WHAT IS EXPECTED: Search the records for "groups". Copy every line where it appears.

Saved entries:
-- ==== Sys2Proof/Machine/PsimirVector.lean ====
section
/-!
DEFINITION. PsimirVector.lean: the vector multiply, ALU and permute/reduce instructions (R130 to R134, R144 to R148,
R167, R168, R176, R177). Chaining and latency change no result (R179) and are not modelled.
-/
namespace Sys2Proof.Machine

/-- Reduction to w bits: wrapped with S = 0, clamped with S = 1; and whether it was clamped (R145, R146). -/
def reduceTo (w : Nat) (sat : Bool) (v : Int) : Nat × Bool :=
  if sat then (uns w (clampS w v), clampS w v != v) else (uns w v, false)

/-- Components reduced to a type's component width, packed, and whether any was clamped. -/
def reducePack (t : Nat) (sat : Bool) (cs : List Int) : Nat × Bool :=
  (packComps t (cs.map (fun v => ((reduceTo (etW t) sat v).1 : Int))), cs.any (fun v => (reduceTo (etW t) sat v).2))

/-- The raw bits of the second operand of element i: of vb, or of sb for every element (R168). -/
def Tile.opB (x : Tile) (f : VA) (i : Nat) : Nat :=
  let e := etBytes f.ty.toNat
  if f.src then (x.rs f.b).toNat % 2 ^ (8 * e) else x.elem f.b.toNat e i

/-- Results written from PXS_VSTART on as type rt, PXS_SAT where one was clamped, PXS_VSTART cleared (R132, R146). -/
def Tile.putResults (x : Tile) (f : VA) (rt : Nat) (rs : List (Nat × Bool)) : Tile :=
  { x.setElems f.vd.toNat (etBytes rt) x.vstart.toNat (rs.map (·.1)) with
    vstart := 0
    sat := x.sat || rs.any (·.2) }

/-- An element instruction on components: the exact result of accumulator, first and second operand, reduced to rt. Every source
element is read as it stood before the instruction, also where the groups overlap (R131; assumption 80: DESIGN CHOICE). -/
def Tile.vecComps (x : Tile) (f : VA) (rt : Nat) (op : List Int → List Int → List Int → List Int) : Tile :=
  let t := f.ty.toNat
  x.putResults f rt (x.range.map (fun i =>
    reducePack rt f.s (op (comps rt (x.elem f.vd.toNat (etBytes rt) i)) (comps t (x.elem f.va.toNat (etBytes t) i))
      (comps t (x.opB f i)))))

/-- An element instruction on raw bits of the source width. -/
def Tile.vecBits (x : Tile) (f : VA) (op : Nat → Nat → Nat → Nat) : Tile :=
  let e := etBytes f.ty.toNat
  x.putResults f f.ty.toNat (x.range.map (fun i =>
    (op (x.elem f.vd.toNat e i) (x.elem f.va.toNat e i) (x.opB f i), false)))

/-- What a group table allows an instruction: its types, S, U and SRC. -/
structure VAllow where
  types : List Nat
  s : Bool
  u : Bool
  src : Bool
deriving DecidableEq, Repr

/-- Whether the fields of a VA instruction are allowed, and its vector operands stand where their effective groups let
them: va and, where `useB` and SRC = 0, vb at the source type; vd at type rt where there is a vector destination. -/
def vaLegal (al : VAllow) (f : VA) (rt : Option Nat) (useB : Bool) (x : Tile) : Bool :=
  let t := f.ty.toNat
  al.types.contains t && (al.s || !f.s) && (al.u || !f.u) && (al.src || !f.src)
    && x.egOk t f.va
    && (if useB && !f.src then x.egOk t f.b else true)
    && (match rt with | some r => x.egOk r f.vd | none => true)

/-- Scalar registers a VA instruction names. -/
def vaUses (f : VA) : List Reg := if f.src then [f.b] else []

/-- A vector element instruction (MAC and ALU groups). -/
def opVA (s : State) (t : Fin 512) (f : VA) (al : VAllow) (rt : Nat) (useB : Bool) (more : Tile → Bool)
    (op : Tile → Tile) : Out :=
  stepTile s t (vaUses f) (fun x => vaLegal al f (some rt) useB x && more x) (fun x => retire s t (op x))

def tyAll : List Nat := [0, 1, 2, 3, 4, 5]
def tyInt : List Nat := [0, 1, 2, 3]

/-- Products of the multiply forms (table Multiply and MAC forms). -/
def mul1 : List Int → List Int → List Int
  | [a], [b] => [a * b]
  | [ar, ai], [br, bi] => [ar * br - ai * bi, ar * bi + ai * br]
  | _, _ => []
/-- The product with the second operand conjugated. -/
def mulConj : List Int → List Int → List Int
  | [ar, ai], [br, bi] => [ar * br + ai * bi, ai * br - ar * bi]
  | a, b => mul1 a b
/-- Component-wise sum and difference. -/
def addC (a b : List Int) : List Int := List.zipWith (· + ·) a b
def subC (a b : List Int) : List Int := List.zipWith (· - ·) a b
/-- Shift right by k, truncating toward minus infinity. -/
def shrC (k : Nat) (a : List Int) : List Int := a.map (· / (2 ^ k : Nat))

def execVmul (t : Fin 512) (f : VA) (s : State) : Out :=
  opVA s t f ⟨[0, 1, 2, 3], true, false, true⟩ f.ty.toNat true always
    (fun x => x.vecComps f f.ty.toNat (fun _ a b => mul1 a b))
def execVmulq (t : Fin 512) (f : VA) (s : State) : Out :=
  opVA s t f ⟨[1, 2], true, false, true⟩ f.ty.toNat true always
    (fun x => x.vecComps f f.ty.toNat (fun _ a b => shrC (etW f.ty.toNat - 1) (mul1 a b)))
def execVmac (t : Fin 512) (f : VA) (s : State) : Out :=
  opVA s t f ⟨[0, 1, 2], true, false, true⟩ f.ty.toNat true always
    (fun x => x.vecComps f f.ty.toNat (fun c a b => addC c (mul1 a b)))
def execVmacw (t : Fin 512) (f : VA) (s : State) : Out :=
  opVA s t f ⟨[0, 1, 2], true, false, true⟩ (etWide f.ty.toNat) true always
    (fun x => x.vecComps f (etWide f.ty.toNat) (fun c a b => addC c (mul1 a b)))
def execVcmul (t : Fin 512) (f : VA) (s : State) : Out :=
  opVA s t f ⟨[4], true, false, true⟩ 4 true always
    (fun x => x.vecComps f 4 (fun _ a b => shrC 15 (mul1 a b)))
def execVcmacw (t : Fin 512) (f : VA) (s : State) : Out :=
  opVA s t f ⟨[4], true, false, true⟩ 5 true always
    (fun x => x.vecComps f 5 (fun c a b => addC c (mul1 a b)))
def execVcmacjw (t : Fin 512) (f : VA) (s : State) : Out :=
  opVA s t f ⟨[4], true, false, true⟩ 5 true always
    (fun x => x.vecComps f 5 (fun c a b => addC c (mulConj a b)))
def execVcmac (t : Fin 512) (f : VA) (s : State) : Out :=
  opVA s t f ⟨[5], true, false, true⟩ 5 true always
    (fun x => x.vecComps f 5 (fun c a b => addC c (mul1 a b)))

def execVadd (t : Fin 512) (f : VA) (s : State) : Out :=
  opVA s t f ⟨tyAll, true, false, true⟩ f.ty.toNat true always
    (fun x => x.vecComps f f.ty.toNat (fun _ a b => addC a b))
def execVsub (t : Fin 512) (f : VA) (s : State) : Out :=
  opVA s t f ⟨tyAll, true, false, true⟩ f.ty.toNat true always
    (fun x => x.vecComps f f.ty.toNat (fun _ a b => subC a b))
def execVand (t : Fin 512) (f : VA) (s : State) : Out :=
  opVA s t f ⟨tyInt, false, false, true⟩ f.ty.toNat true always (fun x => x.vecBits f (fun _ a b => a &&& b))
def execVor (t : Fin 512) (f : VA) (s : State) : Out :=
  opVA s t f ⟨tyInt, false, false, true⟩ f.ty.toNat true always (fun x => x.vecBits f (fun _ a b => a ||| b))
def execVxor (t : Fin 512) (f : VA) (s : State) : Out :=
  opVA s t f ⟨tyInt, false, false, true⟩ f.ty.toNat true always (fun x => x.vecBits f (fun _ a b => a ^^^ b))
/-- vd := (vd AND va) OR (NOT vd AND vb). -/
def execVbsl (t : Fin 512) (f : VA) (s : State) : Out :=
  opVA s t f ⟨tyInt, false, false, true⟩ f.ty.toNat true always
    (fun x => x.vecBits f (fun d a b => (d &&& a) ||| ((2 ^ etW f.ty.toNat - 1 - d) &&& b)))

/-- The shift amount: field B as an immediate, or sb modulo the (component) width (R176). -/
def Tile.shiftAmt (x : Tile) (f : VA) : Nat :=
  if f.src then (x.rs f.b).toNat % etW f.ty.toNat else f.b.toNat

def execVshl (t : Fin 512) (f : VA) (s : State) : Out :=
  opVA s t f ⟨tyAll, true, false, true⟩ f.ty.toNat false always
    (fun x => x.vecComps f f.ty.toNat (fun _ a _ => a.map (· * (2 ^ x.shiftAmt f : Nat))))
/-- Arithmetic, or logical with U = 1. -/
def execVshr (t : Fin 512) (f : VA) (s : State) : Out :=
  opVA s t f ⟨tyAll, false, true, true⟩ f.ty.toNat false always
    (fun x => x.vecComps f f.ty.toNat (fun _ a _ =>
      a.map (fun v => (if f.u then (uns (etW f.ty.toNat) v : Int) else v) / (2 ^ x.shiftAmt f : Nat))))
/-- Narrowing shift by 0 to width − 1; a larger immediate is not defined for the type. -/
def execVnshr (t : Fin 512) (f : VA) (s : State) : Out :=
  opVA s t f ⟨[1, 2, 3, 5], true, false, true⟩ (etNarrow f.ty.toNat) false
    (fun _ => f.src || decide (f.b.toNat < etW f.ty.toNat))
    (fun x => x.vecComps f (etNarrow f.ty.toNat) (fun _ a _ => shrC (x.shiftAmt f) a))

/-- Element order, signed or unsigned, on raw bits of width w. -/
def ltBits (w : Nat) (u : Bool) (a b : Nat) : Bool := if u then decide (a < b) else decide (sgn w a < sgn w b)

def execVmax (t : Fin 512) (f : VA) (s : State) : Out :=
  opVA s t f ⟨tyInt, false, true, true⟩ f.ty.toNat true always
    (fun x => x.vecBits f (fun _ a b => if ltBits (etW f.ty.toNat) f.u a b then b else a))
def execVmin (t : Fin 512) (f : VA) (s : State) : Out :=
  opVA s t f ⟨tyInt, false, true, true⟩ f.ty.toNat true always
    (fun x => x.vecBits f (fun _ a b => if ltBits (etW f.ty.toNat) f.u b a then b else a))
/-- All ones where the condition holds, else zero. -/
def maskIf (w : Nat) (c : Bool) : Nat := if c then 2 ^ w - 1 else 0
def execVcmpeq (t : Fin 512) (f : VA) (s : State) : Out :=
  opVA s t f ⟨tyInt, false, false, true⟩ f.ty.toNat true always
    (fun x => x.vecBits f (fun _ a b => maskIf (etW f.ty.toNat) (a == b)))
def execVcmplt (t : Fin 512) (f : VA) (s : State) : Out :=
  opVA s t f ⟨tyInt, false, true, true⟩ f.ty.toNat true always
    (fun x => x.vecBits f (fun _ a b => maskIf (etW f.ty.toNat) (ltBits (etW f.ty.toNat) f.u a b)))
def execVcmple (t : Fin 512) (f : VA) (s : State) : Out :=
  opVA s t f ⟨tyInt, false, true, true⟩ f.ty.toNat true always
    (fun x => x.vecBits f (fun _ a b => maskIf (etW f.ty.toNat) (!(ltBits (etW f.ty.toNat) f.u b a))))

/-- A field B that the instruction does not use must be zero (R165, R176). -/
def bZero (f : VA) : Tile → Bool := fun _ => f.b == 0

def execVconj (t : Fin 512) (f : VA) (s : State) : Out :=
  opVA s t f ⟨[4, 5], true, false, false⟩ f.ty.toNat false (bZero f)
    (fun x => x.vecComps f f.ty.toNat (fun _ a _ => match a with | [r, i] => [r, -i] | l => l))
def execVneg (t : Fin 512) (f : VA) (s : State) : Out :=
  opVA s t f ⟨tyAll, true, false, false⟩ f.ty.toNat false (bZero f)
    (fun x => x.vecComps f f.ty.toNat (fun _ a _ => a.map (fun v => -v)))
def execVcvtw (t : Fin 512) (f : VA) (s : State) : Out :=
  opVA s t f ⟨[0, 1, 2, 4], false, true, false⟩ (etWide f.ty.toNat) false (bZero f)
    (fun x => x.vecComps f (etWide f.ty.toNat) (fun _ a _ =>
      a.map (fun v => if f.u then (uns (etW f.ty.toNat) v : Int) else v)))
def execVcvtn (t : Fin 512) (f : VA) (s : State) : Out :=
  opVA s t f ⟨[1, 2, 3, 5], true, false, false⟩ (etNarrow f.ty.toNat) false (bZero f)
    (fun x => x.vecComps f (etNarrow f.ty.toNat) (fun _ a _ => a))
/-- VMOV: vd := va, or sb broadcast; the field of the operand it does not use must be zero. -/
def execVmov (t : Fin 512) (f : VA) (s : State) : Out :=
  opVA s t f ⟨tyAll, false, false, true⟩ f.ty.toNat false (fun _ => if f.src then f.va == 0 else f.b == 0)
    (fun x => x.vecBits f (fun _ a b => if f.src then b else a))

/-! Permute and reduce (R177) -/

/-- A permute instruction: element i of the destination from the source elements as they stood before. -/
def opPerm (s : State) (t : Fin 512) (f : VA) (al : VAllow) (useB : Bool) (more : Tile → Bool)
    (op : Tile → Nat → Nat) : Out :=
  opVA s t f al f.ty.toNat useB more
    (fun x => x.putResults f f.ty.toNat (x.range.map (fun i => (op x i, false))))

/-- Raw source element i of va. -/
def Tile.srcA (x : Tile) (f : VA) (i : Nat) : Nat := x.elem f.va.toNat (etBytes f.ty.toNat) i

/-- The slide amount: field B, or sb. -/
def Tile.slideAmt (x : Tile) (f : VA) : Nat := if f.src then (x.rs f.b).toNat else f.b.toNat

def execVslidedn (t : Fin 512) (f : VA) (s : State) : Out :=
  opPerm s t f ⟨tyAll, false, false, true⟩ false always
    (fun x i => let k := x.slideAmt f; if i + k < x.vl.toNat then x.srcA f (i + k) else 0)
def execVslideup (t : Fin 512) (f : VA) (s : State) : Out :=
  opPerm s t f ⟨tyAll, false, false, true⟩ false always
    (fun x i => let k := x.slideAmt f; if k ≤ i then x.srcA f (i - k) else 0)
def execVperm (t : Fin 512) (f : VA) (s : State) : Out :=
  opPerm s t f ⟨tyAll, false, false, false⟩ true always
    (fun x i => let j := x.elem f.b.toNat (etBytes f.ty.toNat) i; if j < x.vl.toNat then x.srcA f j else 0)
def execVzip (t : Fin 512) (f : VA) (s : State) : Out :=
  opPerm s t f ⟨tyAll, false, false, false⟩ true always
    (fun x i => if i % 2 = 0 then x.srcA f (i / 2) else x.elem f.b.toNat (etBytes f.ty.toNat) (i / 2))
def execVunzip (t : Fin 512) (f : VA) (s : State) : Out :=
  opPerm s t f ⟨tyAll, false, true, false⟩ false (bZero f)
    (fun x i => let j := 2 * i + b01 f.u; if j < x.vl.toNat then x.srcA f j else 0)

/-- The two scalar results of a reduction; where both name one register the spec gives no order, and a free value
chooses which is kept. -/
def twoScalars (s : State) (t : Nat) (x : Tile) (d e : Reg) (vd ve : U64) : State :=
  if d = e ∧ d ≠ 0 then
    let (k, s) := s.drawBelow 2
    retire s t (x.wr d (if k = 0 then vd else ve))
  else retire s t ((x.wr d vd).wr e ve)

/-- A scalar-result instruction: PXS_VSTART is cleared and PXS_SAT set where a result was clamped. -/
def Tile.endScan (x : Tile) (clamped : Bool) : Tile := { x with vstart := 0, sat := x.sat || clamped }

/-- Exact sum of a component over the elements processed. -/
def Tile.sumComp (x : Tile) (f : VA) (c : Nat) : Int :=
  (x.range.map (fun i => (comps f.ty.toNat (x.srcA f i)).getD c 0)).sum

/-- VREDSUM (R177): integer sum to s_d; complex sums to s_d and s_e, each reduced to 64 bits. -/
def execVredsum (t : Fin 512) (f : VA) (s : State) : Out :=
  stepTile s t [f.vd, f.b]
    (fun x => vaLegal ⟨tyAll, true, false, false⟩ f none false x && (etCplx f.ty.toNat || f.b == 0)) (fun x =>
    let r := reduceTo 64 f.s (x.sumComp f 0)
    let i := reduceTo 64 f.s (x.sumComp f 1)
    if etCplx f.ty.toNat then twoScalars s t (x.endScan (r.2 || i.2)) f.vd f.b (w64 r.1) (w64 i.1)
    else retire s t ((x.endScan r.2).wr f.vd (w64 r.1)))

/-- The value VMAXI and VMINI compare: the element, or a complex element's power. -/
def Tile.searchVal (x : Tile) (f : VA) (i : Nat) : Int :=
  let t := f.ty.toNat
  let b := x.srcA f i
  if etCplx t then ((comps t b).map (fun v => v * v)).sum else if f.u then (b : Int) else sgn (etW t) b

/-- The search's extreme value and lowest index; `better` compares a value with the best so far. -/
def Tile.search (x : Tile) (f : VA) (better : Int → Int → Bool) : Option (Int × Nat) :=
  x.range.foldl (fun best i =>
    let v := x.searchVal f i
    match best with
    | none => some (v, i)
    | some (w, j) => if better v w then some (v, i) else some (w, j)) none

/-- The identity of a search over no element (R148). -/
def searchIdentity (f : VA) (isMax : Bool) : Int :=
  let t := f.ty.toNat
  if etCplx t then (if isMax then 0 else (2 ^ 64 - 1 : Nat))
  else if f.u then (if isMax then 0 else (2 ^ etW t - 1 : Nat))
  else if isMax then -(2 ^ (etW t - 1) : Nat) else (2 ^ (etW t - 1) - 1 : Nat)

/-- VMAXI and VMINI (R148). -/
def opSearch (s : State) (t : Fin 512) (f : VA) (isMax : Bool) : Out :=
  stepTile s t [f.vd, f.b]
    (fun x => vaLegal ⟨tyAll, false, true, false⟩ f none false x && !(f.u && etCplx f.ty.toNat)) (fun x =>
    let better : Int → Int → Bool := fun v w => if isMax then decide (w < v) else decide (v < w)
    match x.search f better with
    | some (v, i) => twoScalars s t (x.endScan false) f.vd f.b (BitVec.ofInt 64 v) (w64 i)
    | none => twoScalars s t (x.endScan false) f.vd f.b (BitVec.ofInt 64 (searchIdentity f isMax)) (w64 (2 ^ 64 - 1)))

def execVmaxi (t : Fin 512) (f : VA) (s : State) : Out := opSearch s t f true
def execVmini (t : Fin 512) (f : VA) (s : State) : Out := opSearch s t f false

end Sys2Proof.Machine
end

SOLUTION:
element is read as it stood before the instruction, also where the groups overlap (R131; assumption 80: DESIGN CHOICE). -/
/-- Whether the fields of a VA instruction are allowed, and its vector operands stand where their effective groups let
/-- A vector element instruction (MAC and ALU groups). -/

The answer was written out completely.